• **What you need to do**
Between the line containing "if mode = 0" and the line containing "def execTrlFiGo (port" lies a run of lines; give that run again exactly, with both of those lines, and nothing else from the entries below.

------------------------------------

-- ==== Sys2Proof/Machine/Link.lean ====
section
/-! DEFINITION. Link.lean: the link layer of 10: flits received, acknowledgement and replay, credit, link requests, the
identity exchange with its SM2 challenge, and link fault injection. -/
namespace Sys2Proof.Machine

/-! ### Fault injection (R288, R289) -/

/-- Injection may act on a port (R288). -/
def Mach.fiOn (m : Mach) (p : Port) : Bool :=
  p.fiArmed && !p.shared && m.flag Reg.TRL_FI_EN 31 &&
    m.flag (if p.gallery < 32 then Reg.TRL_FI_GAL_LO else Reg.TRL_FI_GAL_HI) (p.gallery % 32)

/-- MODE of a port's injection (R289). -/
def Mach.fiMode (m : Mach) (f : Nat) : Nat := m.fld (Reg.TRL_FI_CTL f) 30 28

/-- One eligible flit or packet passes: whether it is injected on, counted, under RATE (R289). -/
def Mach.fiTry (m : Mach) (f : Nat) : Bool × Mach :=
  match m.port? f with
  | none => (false, m)
  | some p =>
    let rate := m.fld (Reg.TRL_FI_CTL f) 27 24
    if rate = 0 then (true, (m.modPort f fun q => { q with fiArmed := false }).count (Reg.TRL_FI_CNT f))
    else
      let m1 := m.modPort f fun q => { q with fiCount := q.fiCount + 1 }
      if (p.fiCount + 1) % 2 ^ rate = 0 then (true, m1.count (Reg.TRL_FI_CNT f)) else (false, m1)

/-- Invert bit `i` of a byte string. -/
def flipBit (i : Nat) (bs : List Byte) : List Byte := modNth (fun b => b ^^^ BitVec.ofNat 8 (2 ^ (i % 8))) (i / 8) bs

/-- Put one DATA flit on the wire, under DROP or CORRUPT injection (R271, R289). -/
def Mach.sendData (m : Mach) (f : Nat) (x : TxFlit) : Mach :=
  match m.port? f with
  | none => m
  | some p =>
    let m := m.modPort f fun q => { q with sinceLink := q.sinceLink + 1 }
    let wire := p.flit (if x.poisoned then 2 else 1) x.seq x.eop x.vc x.payload
    let mode := m.fiMode f
    if m.fiOn p && x.gal == p.gallery && (mode == 1 || mode == 2) then
      let r := m.fiTry f
      if !r.1 then r.2.sendFlit f wire
      else if mode = 1 then r.2
      else r.2.sendFlit f (flipBit (m.fld (Reg.TRL_FI_CTL f) 10 0) wire)
    else m.sendFlit f wire

/-- The DATA flits of a packet from a sequence number on (R264): all DATA_POISONED when its POISON flag is set, or those from
`badFrom` on (R276). -/
def packetFlits (seq : Nat) (p : Packet) (badFrom : Option Nat) : List TxFlit :=
  let parts := piecesOf 248 (pktFlits p) (pktWire p)
  parts.zipIdx.map fun x =>
    { seq := (seq + x.2) % 4096, poisoned := p.poison || badFrom.any fun n => decide (n ≤ x.2), eop := x.2 + 1 == parts.length, vc := p.vc.toNat,
      payload := x.1, gal := p.gallery.toNat }

/-- Send every flit of a packet and keep them for replay (R271, R273, 13 R364). -/
def Mach.sendPacket (m : Mach) (f : Nat) (pkt : Packet) (routed : Bool) (badFrom : Option Nat := none) : Mach :=
  match m.port? f with
  | none => m
  | some p =>
    let fl := packetFlits p.txSeq pkt badFrom
    let last := (p.txSeq + fl.length + 4095) % 4096
    let m1 := m.modPort f fun q => { q with
      txSeq := (q.txSeq + fl.length) % 4096, replay := q.replay ++ fl, sent := q.sent ++ [⟨last, pkt.epoch, routed⟩] }
    fl.foldl (fun a x => a.sendData f x) m1

/-- Start a packet whose credit has been taken: sent, or held under REORDER, and the one held before it of its VC and gallery
released behind it (R289). -/
def Mach.startPacket (m : Mach) (f : Nat) (pkt : Packet) (routed : Bool) (badFrom : Option Nat := none) : Mach :=
  match m.port? f with
  | none => m
  | some p =>
    let like (h : HeldPkt) : Bool := h.pkt.vc == pkt.vc && h.pkt.gallery == pkt.gallery
    let on := m.fiOn p && pkt.gallery.toNat == p.gallery
    let r := if on && m.fiMode f == 3 && !pkt.ordered then m.fiTry f
      else if on && m.fiMode f == 4 then (false, m.count (Reg.TRL_FI_CNT f)) else (false, m)
    if r.1 then r.2.modPort f fun q => { q with fiHeld := q.fiHeld ++ [⟨pkt, routed, badFrom⟩] }
    else
      let a := r.2.sendPacket f pkt routed badFrom
      match p.fiHeld.find? like with
      | some h => (a.modPort f fun q => { q with fiHeld := eraseFirst like q.fiHeld }).sendPacket f h.pkt h.routed h.badFrom
      | none => a

/-- A write of TRL_FI_CTL (R289): MODE 0 or a reserved one disarms, GO arms. -/
def Mach.fiCtl (m : Mach) (f value : Nat) : Mach :=
  let m1 := m.writeRw (Reg.TRL_FI_CTL f) 0x7F0007FF value
  let mode := bits value 30 28
  let m2 := if mode > 4 then m1.setFld (Reg.TRL_FI_CTL f) 30 28 0 else m1
  if mode = 0 || 4 < mode then m2.modPort f fun q => { q with fiArmed := false }
  else if bitOf value 31 then m2.modPort f fun q => { q with fiArmed := true, fiCount := 0 }
  else m2

/-- TRL_FI_GO, R289: a write of TRL_FI_CTL. -/
def execTrlFiGo (port : BitVec 9) (value : Word) (s : State) : Host.Outcome State Fault Refusal :=
  s.runM fun _ m => m.regCmd (Reg.TRL_FI_CTL port.toNat) fun m => m.fiCtl port.toNat value.toNat

/-- REORDER_TIMEOUT, R289: the packet held longest is sent. -/
def execReorderTimeout (port : BitVec 9) (s : State) : Host.Outcome State Fault Refusal :=
  s.runM fun _ m => m.whenRunning fun m =>
    let f := port.toNat
    match m.port? f with
    | none => m
    | some p =>
      match p.fiHeld with
      | [] => m
      | h :: t => (m.modPort f fun q => { q with fiHeld := t }).sendPacket f h.pkt h.routed h.badFrom

/-! ### Acknowledgement and replay (R271 to R275) -/

/-- An ACK acknowledges every flit up to its number; it leaves the replay buffer (R271). -/
def Mach.ackUp (m : Mach) (f ack : Nat) : Mach :=
  match m.port? f with
  | none => m
  | some p =>
    match p.replay.findIdx? fun x => x.seq == ack with
    | none => m
    | some i =>
      let gone := p.replay.take (i + 1)
      m.modPort f fun q => { q with
        replay := q.replay.drop (i + 1), sent := q.sent.filter fun c => !gone.any fun x => x.seq == c.endSeq }

/-- Replay from place `i` of the replay buffer: counted, or the port goes DOWN when a flit has been resent RETRY_LIMIT
times without an ACK past it (R273, R275). -/
def Mach.resend (m : Mach) (st : Store) (f i : Nat) : Mach :=
  match m.port? f with
  | none => m
  | some p =>
    let fl := p.replay.drop i
    let limit := max 1 (m.fld (Reg.TRL_REPLAY_CFG f) 19 16)
    if fl.isEmpty then m
    else if fl.any fun x => decide (limit ≤ x.tries) then m.portDown st f
    else
      let again := fl.map fun x => { x with tries := x.tries + 1 }
      let m1 := (m.modPort f fun q => { q with replay := q.replay.take i ++ again }).count (Reg.TRL_RETRY_CNT f)
      again.foldl (fun a x => a.sendData f x) (m1.countWrap Reg.DGT_TEV_RETRY)

/-- A NAK for a SEQ (R273): nothing to resend when it is the next new number. -/
def Mach.nak (m : Mach) (st : Store) (f seq : Nat) : Mach :=
  match m.port? f with
  | none => m
  | some p =>
    match p.replay.findIdx? fun x => x.seq == seq with
    | some i => m.resend st f i
    | none => m

/-- A flit fails its CRC, or a DATA flit has an unexpected SEQ (R272): one NAK for a gap, one for every CRC failure. -/
def Mach.rxBad (m : Mach) (p : Port) (crc : Bool) : Mach :=
  if crc || !p.naking then
    let m1 := m.count (Reg.TRL_CRC_CNT p.first)
    if p.linked || p.exchanging then (m1.modPort p.first fun q => { q with naking := true }).sendLink p.first true 0 else m1
  else m

/-- A SEQ that has already been accepted, which a timeout replay repeats: behind the expected one by no more than the partner's replay
buffer holds (R272, R274). -/
def seqOld (depth next seq : Nat) : Bool :=
  let d := (next + 4096 - seq) % 4096
  decide (1 ≤ d) && decide (d ≤ depth)

/-- A corrected codeword, with its symbols (11 R327). -/
def Mach.fecCount (m : Mach) (n syms : Nat) : Mach :=
  let m1 := ((m.count (Reg.LNE_FEC_CORR_CNT n)).countN (Reg.LNE_FEC_SYM_CNT n) syms)
  m1.setFld (Reg.LNE_FEC_PEAK n) 15 0 (max (m1.fld (Reg.LNE_FEC_PEAK n) 15 0) syms)

/-- A group that a lane's receiver has decoded (11 R294, R298, R327): each of its codewords that was corrected is counted. One that
cannot be corrected is UNCORRECTABLE_CODEWORD. -/
def Mach.groupRx (m : Mach) (n : Nat) (levels : List (BitVec 2)) : Mach :=
  let words := groupRead (m.flag (Reg.LNE_LANE_STATUS n) 20) (m.lane n).rxY levels
  (words.foldl (fun a w => match w with
    | some x => if x.2.2 = 0 then a else a.fecCount n x.2.2
    | none => a) m).modLane n fun y => { y with rxY := levels.getLastD 0 }

/-- What the receiver of a port reassembles of a group from the levels its lanes carry, by position in the receive mask (10 R262,
11 R297, R315): nothing of a LOCK group. -/
def Mach.groupBytes (m : Mach) (p : Port) (levels : Nat → List (BitVec 2)) : List Byte :=
  unstripe 2560 ((setBitsOf 8 p.rxMask).map fun i =>
    groupStream (groupRead (m.flag (Reg.LNE_LANE_STATUS (p.first + i)) 20) (m.lane (p.first + i)).rxY (levels i)))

------------------------------------

• **Answer for the task**
  if mode = 0 || 4 < mode then m2.modPort f fun q => { q with fiArmed := false }
  else if bitOf value 31 then m2.modPort f fun q => { q with fiArmed := true, fiCount := 0 }
  else m2

/-- TRL_FI_GO, R289: a write of TRL_FI_CTL. -/
def execTrlFiGo (port : BitVec 9) (value : Word) (s : State) : Host.Outcome State Fault Refusal :=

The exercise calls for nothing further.